TL;DR - after a topic is created, and at least one broker in the ISR is restarted, the ISR reported by the TopicMetadataResponse is incorrect.
Specific steps to repro:
- Download 0.8.1 Kafka
- Copy server.properties twice into server1.properties and server2.properties (attached) - basically just ports and log paths changed to allow brokers to co-exist
- Start zookeper using "sh bin/zookeeper-server-start.sh config/zookeper.properties"
- Start broker1: 'sh bin/kafka-server-start.sh config/server1.properties"
- Start broker2: 'sh bin/kafka-server-start.sh config/server2.properties"
- Create a new topic: "sh bin/kafka-topics.sh --zookeeper localhost:2181 --create --topic test --replication-factor 2 --partitions 3"
- Examine topic state: "sh bin/kafka-topics.sh --zookeeper localhost:2181 --describe --topic test" - note that all ISRs are of length 2
- Run the attached Scala code that uses TopicMetadataRequest to exmaine topic state. Observer that all ISRs are of length 2 and match the information output by the script
- Shut down broker2 (simply hit Cntrl-C in the terminal), wait 5-10 seconds
- Restart broker 2 using the original command
- Check the status of the topic again. Observe that the leader for all topics is 0 (as expected), and all ISRs contain both brokers (as expected)

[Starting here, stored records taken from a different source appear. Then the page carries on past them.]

-- ==== Sys2Proof/Machine/ArithLogic.lean ====
section
/-! DEFINITION. Arithmetic and logic: ADC, SBC, AND, ORA, EOR, BIT (42_arithmetic_logic.md). -/

namespace Sys2Proof.Machine

/-- The accumulator combined with an operand: the shape of ADC, SBC, AND, ORA and EOR. -/
def accumulate (result : Byte → Byte → Byte) (flags : Flags → Byte → Byte → Flags) (o : Operand) (s : State) : Result :=
  orFault s (s.readOperand o) fun m =>
    .next ((s.setA (result s.a m)).setFlags (flags s.flags s.a m)).advance

/-- ADC and SBC fault while D = 1, before their operand is read (R150, R151, R255). -/
def binaryOnly (s : State) (k : State → Result) : Result :=
  if s.flags.d then .next (s.raiseFault .decimalUnsupported) else k s

/-- ADC (R150). -/
def execAdc (o : Operand) (s : State) : Result := binaryOnly s (accumulate adcResult Flags.afterAdc o)

/-- SBC (R151). -/
def execSbc (o : Operand) (s : State) : Result := binaryOnly s (accumulate sbcResult Flags.afterSbc o)

/-- AND (R152). -/
def execAnd (o : Operand) (s : State) : Result :=
  accumulate (fun a m => a &&& m) (fun f a m => f.setNZ (a &&& m)) o s

/-- ORA (R153). -/
def execOra (o : Operand) (s : State) : Result :=
  accumulate (fun a m => a ||| m) (fun f a m => f.setNZ (a ||| m)) o s

/-- EOR (R154). -/
def execEor (o : Operand) (s : State) : Result :=
  accumulate (fun a m => a ^^^ m) (fun f a m => f.setNZ (a ^^^ m)) o s

/-- BIT (R155). -/
def execBit (o : Operand) (s : State) : Result :=
  orFault s (s.readOperand o) fun m => .next (s.setFlags (s.flags.afterBit s.a m)).advance

end Sys2Proof.Machine
end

- Run the attached Scala snippet again.
- The ISR information are of length 2
- ALL ISRs contain just broker 0
NOTE: depending on how long broker 2 was down, sometimes some ISRs will contain the full list, but shutting it down for 15+ secs seem to always yield consistent repro
Basically it appears that brokers have incorrect ISR information for the metadata cache.
Our production servers exhibit the same problem - after a topic gets created everything looks fine, but as brokers get restarted, ISR reported by the brokers is wrong, whereas the one in ZK appears to report the truth (it shrinks as brokers get shut down and grows back up after they get restarted)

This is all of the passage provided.